:: What you need to do ::
Every line from the beginning of the records below up to the one holding "State.reset.pcset = false" should be quoted exactly; leave out the rest.
---- Excerpted records
/-- BadRegisterOperandHalts and the last clause of every family rule: operand bytes at the bounds of both ranges, an
instruction with one, and a ready state that fetches it. -/
theorem witness_register_bytes :
    (0 : Byte).toNat ≤ 7 ∧ (7 : Byte).toNat ≤ 7 ∧ 7 < (8 : Byte).toNat ∧ 7 < (255 : Byte).toNat ∧
    Instr.wellFormed (.add 0 8) = false ∧ Instr.wellFormed (.jeq 255) = false ∧ regOf? 7 = some .r7 ∧ regOf? 8 = none := by
  decide

theorem witness_bad_register_ready :
    (startAt 0 [0xA8, 0, 8]).ready ∧ (startAt 0 [0xA8, 0, 8]).fetchesInstr (.add 0 8) :=
  ⟨ready_of rfl (by decide), by unfold State.fetchesInstr; decide⟩

/-- StepRunsDecodedInstruction, EnableLatchRule, BadRegisterOperandHalts (last clause), InterruptCheckOpensTheTick (second
clause): no interrupt because IE = 0 with
a line pending and enabled, and because none is. -/
theorem witness_decoded_at_pc :
    (startAt 0 [0x43, 0] |> withR .r5 1 |> withR .r6 1 |> State.setIe false).halted = false ∧
    (startAt 0 [0x43, 0] |> withR .r5 1 |> withR .r6 1 |> State.setIe false).ie = false ∧
    (startAt 0 [0x43, 0] |> withR .r5 1 |> withR .r6 0xFE).is &&& (startAt 0 [0x43, 0] |> withR .r5 1).im = 0 ∧
    decodeWith defaultOpc ((startAt 0 [0x43, 0]).bytesFrom 0 4) = .instr (.prn 0) [0, 0] := by decide

/-- UnassignedOpcodeIsNoOp: an opcode byte of no instruction in each of the four classes. -/
theorem witness_unassigned :
    (startAt 0 [0x00]).halted = false ∧ (startAt 0 [0x00]).is &&& (startAt 0 [0x00]).im = 0 ∧
    [0x00, 0x3F, 0x40, 0x7F, 0x81, 0xBF, 0xC0, 0xFF].all
      (fun b => (startAt 0 [b]).cfg.opc.opOf? ((startAt 0 [b]).memRead 0) == none) = true := by decide

/-- TransfersSetPcset: one that sets it, one that does not, and a conditional jump both ways, from PCSET = 0. -/
theorem witness_pcset :
    State.reset.pcset = false ∧ reads (exec (.jmpi 9) State.reset) State.pcset = some true ∧
    reads (exec (.add 0 1) State.reset) (fun t => (t.pcset, t.pc)) = some (false, 0) ∧
    reads (exec (.jne 1) State.reset) State.pcset = some true ∧
    reads (exec (.jeq 1) State.reset) (fun t => (t.pcset, t.pc)) = some (false, 0) := by decide

/-- HaltIsTerminalAndWritesNothingElse: a core that is not halted is after the tick, for each reason. -/
theorem witness_halting_ticks :
    [startAt 0 [0x01], startAt 0 [0xAB, 0, 1], startAt 0 [0x43, 8]].map (fun s => (s.halted, reads (step s) State.halted)) =
      [(false, some true), (false, some true), (false, some true)] ∧
    (State.reset.halt .hlt (.hlt 0 1)).halted = true := by decide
--------
:: Written answer ::
/-- BadRegisterOperandHalts and the last clause of every family rule: operand bytes at the bounds of both ranges, an
instruction with one, and a ready state that fetches it. -/
theorem witness_register_bytes :
    (0 : Byte).toNat ≤ 7 ∧ (7 : Byte).toNat ≤ 7 ∧ 7 < (8 : Byte).toNat ∧ 7 < (255 : Byte).toNat ∧
    Instr.wellFormed (.add 0 8) = false ∧ Instr.wellFormed (.jeq 255) = false ∧ regOf? 7 = some .r7 ∧ regOf? 8 = none := by
  decide

theorem witness_bad_register_ready :
    (startAt 0 [0xA8, 0, 8]).ready ∧ (startAt 0 [0xA8, 0, 8]).fetchesInstr (.add 0 8) :=
  ⟨ready_of rfl (by decide), by unfold State.fetchesInstr; decide⟩

/-- StepRunsDecodedInstruction, EnableLatchRule, BadRegisterOperandHalts (last clause), InterruptCheckOpensTheTick (second
clause): no interrupt because IE = 0 with
a line pending and enabled, and because none is. -/
theorem witness_decoded_at_pc :
    (startAt 0 [0x43, 0] |> withR .r5 1 |> withR .r6 1 |> State.setIe false).halted = false ∧
    (startAt 0 [0x43, 0] |> withR .r5 1 |> withR .r6 1 |> State.setIe false).ie = false ∧
    (startAt 0 [0x43, 0] |> withR .r5 1 |> withR .r6 0xFE).is &&& (startAt 0 [0x43, 0] |> withR .r5 1).im = 0 ∧
    decodeWith defaultOpc ((startAt 0 [0x43, 0]).bytesFrom 0 4) = .instr (.prn 0) [0, 0] := by decide

/-- UnassignedOpcodeIsNoOp: an opcode byte of no instruction in each of the four classes. -/
theorem witness_unassigned :
    (startAt 0 [0x00]).halted = false ∧ (startAt 0 [0x00]).is &&& (startAt 0 [0x00]).im = 0 ∧
    [0x00, 0x3F, 0x40, 0x7F, 0x81, 0xBF, 0xC0, 0xFF].all
      (fun b => (startAt 0 [b]).cfg.opc.opOf? ((startAt 0 [b]).memRead 0) == none) = true := by decide

/-- TransfersSetPcset: one that sets it, one that does not, and a conditional jump both ways, from PCSET = 0. -/
theorem witness_pcset :
    State.reset.pcset = false ∧ reads (exec (.jmpi 9) State.reset) State.pcset = some true ∧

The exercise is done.